Он виртуозно ведёт машину по змеящейся горной дороге. То и дело открываются картины, подобных которым мне не приходилось видеть, кажется, никогда. Компания, состоящая из уже знакомых Лизы и Сакена, пытается развлекать меня разговором, но, почувствовав мою погруженность в молчаливое созерцание, переключается на темы внутреннего пользования, в которых фигурируют лица, знакомые лишь им троим, в обстановке, только им же и известной, и попадающие в ситуации, которые могут оценить лишь они.
Так и не успев досыта надышаться поразительно чистым, звонким горным воздухом, я вместе со всей честной компанией оказываюсь в уютном ресторанчике, где меня наперебой угощают вкуснейшим лагманом и предельно сладким азиатским вином. Вино пьют все, кроме Бредихина, и я наматываю это себе на ус. Позже, когда мы все неожиданно для меня оказываемся в сауне, это обстоятельство принимается мной за основу, определяющую моё дальнейшее поведение, – и моим гостеприимным хозяевам так и не удаётся превратить мероприятие в банальную оргию. Обманутыми в своих ожиданиях оказываются как опекающий меня Сакен, так и Лиза с Бредихиным, незаслуженно лишившиеся сладкого свидания (по-моему, это уже просто свинство с моей стороны). Когда я, сытая, довольная и чистая, улеглась в шикарную постель в своём номере, кто-то несколько раз стучался в дверь. Но я не стала обращать на это внимания.
Наутро, поднявшись в Ту-154 над белыми вершинами, среди которых было так хорошо вчера, я думала о том, что три великовозрастных пакостника в Пуще разломали мою страну просто из любопытства, желая посмотреть, что из этого выйдет.
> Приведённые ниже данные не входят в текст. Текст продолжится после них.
-- ==== Sys2Proof/Machine/Cpu.lean ====
section
/-! DEFINITION. The CPU at its boundary (R31): the step function of R250 over (A, D, PC) and the three input pins, and the same cycle
as the decode network of R232 to R248 in gates, a mux tree, two Registers and a Counter. Machine/Step.lean does not use this file;
the two are held against each other by obligations. -/

namespace Sys2Proof.Machine

/-- The CPU's whole architectural state (R20). -/
structure CpuRegs where
  a : Word
  d : Word
  pc : Word
  deriving DecidableEq, Repr

/-- The CPU's input signals (R31). -/
structure CpuPins where
  instruction : Word
  memoryInput : Word
  reset : Bool
  deriving DecidableEq, Repr

/-- The CPU's output signals (R31), as settled in the cycle. -/
structure CpuOutputs where
  memoryOutput : Word
  memoryAddress : Word
  memoryWrite : Bool
  instructionAddress : Word
  deriving DecidableEq, Repr

/-- What one cycle of the CPU gives: the registers after the edge, the outputs of the settle phase, and the report (R250). -/
structure CpuCycle where
  next : CpuRegs
  outputs : CpuOutputs
  report : Option EncodingError
  deriving DecidableEq, Repr

/-! ### The step function of R250 -/

/-- The eight conditions in index order on a flag pair (R243, R250). -/
def conditions (zr ng : Bool) : List Bool := [false, !zr && !ng, zr, zr || !ng, ng, !zr, zr || ng, true]

/-- A rejected cycle (R248, R250): everything holds but the PC under Reset; MemoryOutput is unspecified. -/
def cpuRejected (r : CpuRegs) (p : CpuPins) : CpuCycle :=
  { next := { a := r.a, d := r.d, pc := if p.reset then 0#16 else r.pc }
    outputs :=
      { memoryOutput := Config.freeMemoryOutput p.instruction r.a r.d p.memoryInput
        memoryAddress := r.a, memoryWrite := false, instructionAddress := r.pc }
    report := some ⟨p.instruction, r.pc⟩ }

/-- An addressing cycle (R250, R256). -/
def cpuAddressing (r : CpuRegs) (p : CpuPins) : CpuCycle :=
  { next := { a := p.instruction, d := r.d, pc := if p.reset then 0#16 else r.pc + 1#16 }
    outputs :=
      { memoryOutput := Config.freeMemoryOutput p.instruction r.a r.d p.memoryInput
        memoryAddress := r.a, memoryWrite := false, instructionAddress := r.pc }
    report := none }

/-- A compute cycle with function f (R250). -/
def cpuCompute (f : AluFn) (r : CpuRegs) (p : CpuPins) : CpuCycle :=
  let I := p.instruction
  let out := aluOut f r.d (if I.getLsbD 11 then p.memoryInput else r.a)
  let cond := (conditions (out == 0#16) (out.getLsbD 15)).getD (jumpField I).toNat false
  { next :=
      { a := if I.getLsbD 5 then out else r.a
        d := if I.getLsbD 4 then out else r.d
        pc := if p.reset then 0#16 else if cond then r.a else r.pc + 1#16 }
    outputs :=
      { memoryOutput := out, memoryAddress := r.a, memoryWrite := I.getLsbD 3, instructionAddress := r.pc }
    report := none }

/-- The step function of the CPU (R250). -/
def cpuStep (m : CodeMap) (r : CpuRegs) (p : CpuPins) : CpuCycle :=
  if p.instruction.getLsbD 15 then
    match m.fnOf (controlField p.instruction) with
    | some f => cpuCompute f r p
    | none => cpuRejected r p
  else cpuAddressing r p

/-- The CPU's registers in a state of the closed system. -/
def State.cpuRegs (s : State) : CpuRegs := { a := s.a, d := s.d, pc := s.pc }

/-- The pins of the coming cycle, given the word that the instruction memory drives (R51, R53). -/
def State.cpuPins (s : State) (I : Word) : CpuPins :=
  { instruction := I, memoryInput := s.dmem.read s.a, reset := s.resetPin }

/-- The state of the closed system after a cycle of the CPU (R252): the registers latch, the memory honours MemoryWrite with the
settled address and data, and the report is kept. -/
def State.afterCpu (s : State) (c : CpuCycle) : State :=
  let t := if c.outputs.memoryWrite then storeCell s c.outputs.memoryAddress c.outputs.memoryOutput else s
  { t with
    a := c.next.a
    d := c.next.d
    pc := c.next.pc
    resetPins := s.resetPins.tail
    reports := match c.report with
      | some r => r :: s.reports
      | none => s.reports }

/-! ### The ALU as a block with a control input (R170, R175, R176) -/

/-- The ALU's three outputs (R170). -/
structure AluOutputs where
  out : Word
  zr : Bool
  ng : Bool
  deriving DecidableEq, Repr

/-- The ALU block: the function of the control code with its flags (R175); free values for a code without a function (R176). -/
def alu (m : CodeMap) (control : BitVec 5) (X Y : Word) : AluOutputs :=
  match m.fnOf control with
  | some f => { out := aluOut f X Y, zr := zeroFlag (aluOut f X Y), ng := negativeFlag (aluOut f X Y) }
  | none =>
    { out := Config.freeAluOut control X Y, zr := Config.freeAluZr control X Y, ng := Config.freeAluNg control X Y }

/-! ### The decode network (R232 to R248, R253) -/

/-- The rejection of R248: type AND the control code has no function. -/
def rejectedSignal (m : CodeMap) (I : Word) : Bool := andGate (typeBit I) (m.fnOf (controlField I)).isNone

/-- The settled signals of the reference wiring, named as in R253, with the type bit of R239, R241, R242 and R245 gated by NOT rejected
(R248). -/
structure Wires where
  rejected : Bool
  /-- `type AND NOT rejected`. -/
  enabled : Bool
  /-- g2: operand Y (R234). -/
  y : Word
  /-- u1: the ALU's outputs (R235). -/
  alu : AluOutputs
  /-- g3 (R240). -/
  aInput : Word
  /-- g6 (R241), held off in a rejected cycle (R248). -/
  aLoad : Bool
  /-- g7 (R242). -/
  dLoad : Bool
  /-- g8 (R239). -/
  memoryWrite : Bool
  /-- t1: the selected jump condition (R244). -/
  cond : Bool
  /-- g14 (R245). -/
  pcLoad : Bool
  deriving DecidableEq, Repr

/-- The eight data inputs of the jump mux tree: constants 0 and 1 and the gates g9 to g13 (R243, R253). -/
def conditionWires (zr ng : Bool) : List Bool :=
  let nZr := notGate zr
  let nNg := notGate ng
  [false, andGate nZr nNg, zr, orGate zr nNg, ng, nZr, orGate zr ng, true]

/-- The settled network (R249): each signal by an expression over the pins and the register outputs (R124). -/
def settleWires (m : CodeMap) (r : CpuRegs) (p : CpuPins) : Wires :=
  let I := p.instruction
  let type := typeBit I
  let rejected := rejectedSignal m I
  let enabled := andGate type (notGate rejected)
  let ySel := andGate type (aBit I)
  let y := busMux ySel r.a p.memoryInput
  let u1 := alu m (controlField I) r.d y
  let cond := muxTree 3 [I.getLsbD 0, I.getLsbD 1, I.getLsbD 2] (conditionWires u1.zr u1.ng)
  { rejected := rejected
    enabled := enabled
    y := y
    alu := u1
    aInput := busMux type I u1.out
    aLoad := orGate (notGate type) (andGate enabled (I.getLsbD 5))
    dLoad := andGate enabled (I.getLsbD 4)
    memoryWrite := andGate enabled (I.getLsbD 3)
    cond := cond
    pcLoad := andGate enabled cond }

/-- One cycle of the wired CPU: the network settles, then the two Registers and the Counter commit together (R218, R249). In a
rejected cycle the PC does not step (R248, R322). -/
def wiredCycle (m : CodeMap) (r : CpuRegs) (p : CpuPins) : CpuCycle :=
  let w := settleWires m r p
  { next :=
      { a := registerNext r.a w.aInput w.aLoad
        d := registerNext r.d w.alu.out w.dLoad
        pc := busMux (andGate w.rejected (notGate p.reset)) (counterNext r.pc r.a w.pcLoad p.reset) r.pc }
    outputs :=
      { memoryOutput := w.alu.out, memoryAddress := r.a, memoryWrite := w.memoryWrite, instructionAddress := r.pc }
    report := if w.rejected then some ⟨p.instruction, r.pc⟩ else none }

/-! ### The diagnostic snapshot (R255) -/

/-- Register values and decoded instruction fields, read only (R255, R232). -/
structure Snapshot where
  regs : CpuRegs
  type : Bool
  a : Bool
  control : BitVec 5
  dest : BitVec 3
  jump : BitVec 3
  deriving DecidableEq, Repr

/-- The snapshot of the CPU with a word on its Instruction bus. -/
def snapshot (r : CpuRegs) (I : Word) : Snapshot :=
  { regs := r, type := typeBit I, a := aBit I, control := controlField I, dest := destField I, jump := jumpField I }

end Sys2Proof.Machine
end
Подобно тому, как малолетние подонки надувают через соломинку лягушку, чтобы потом наступить на неё ногой и посмотреть, как она лопнет, или отрывают голову голубю, чтобы повеселиться, глядя, как он будет крутиться по земле, безуспешно пытаясь подняться на лапки.
«Что, вы сказали, вас беспокоит? Выделения? Ну-у, это не женщина, у которой их нет.» – Лысеющий доктор, тщательно моя руки, смотрел на меня поверх очков. – «Но мазочек мы всё-таки возьмём. Просто на всякий случай.»
Сижу в своей любимой «Лакомке» и переживаю эту недавнюю сцену в консультации. И как сегодня рухнула последняя надежда на то, что всё обойдётся.
Вот уж действительно: не можем знать мы значения происходящего. Как бы плохо ни было мне сейчас, а всё-таки легче от сознания того, что Создатель не дал мне стать – хотя бы и невольной – причиной чьих бы то ни было безвинных страданий.
В памяти всплывает лицо дурдомовского верзилы, и кулаки сжимаются сами собой. Эх!..
Вслед за этим по спине пробегает неожиданный холодок, и мои кулаки слабеют. Вспоминаю всю ту «тройку» и застываю от внезапной мысли, что кто-то из них, возможно, так и будет всю жизнь считать, что заразился от меня. И самое гадкое – то, что он будет прав. Господи, что же я так несчастна! Даже не знаю, на кого могла бы обрушить свой гнев. Хотя… Все трое хороши. И зараза им поделом!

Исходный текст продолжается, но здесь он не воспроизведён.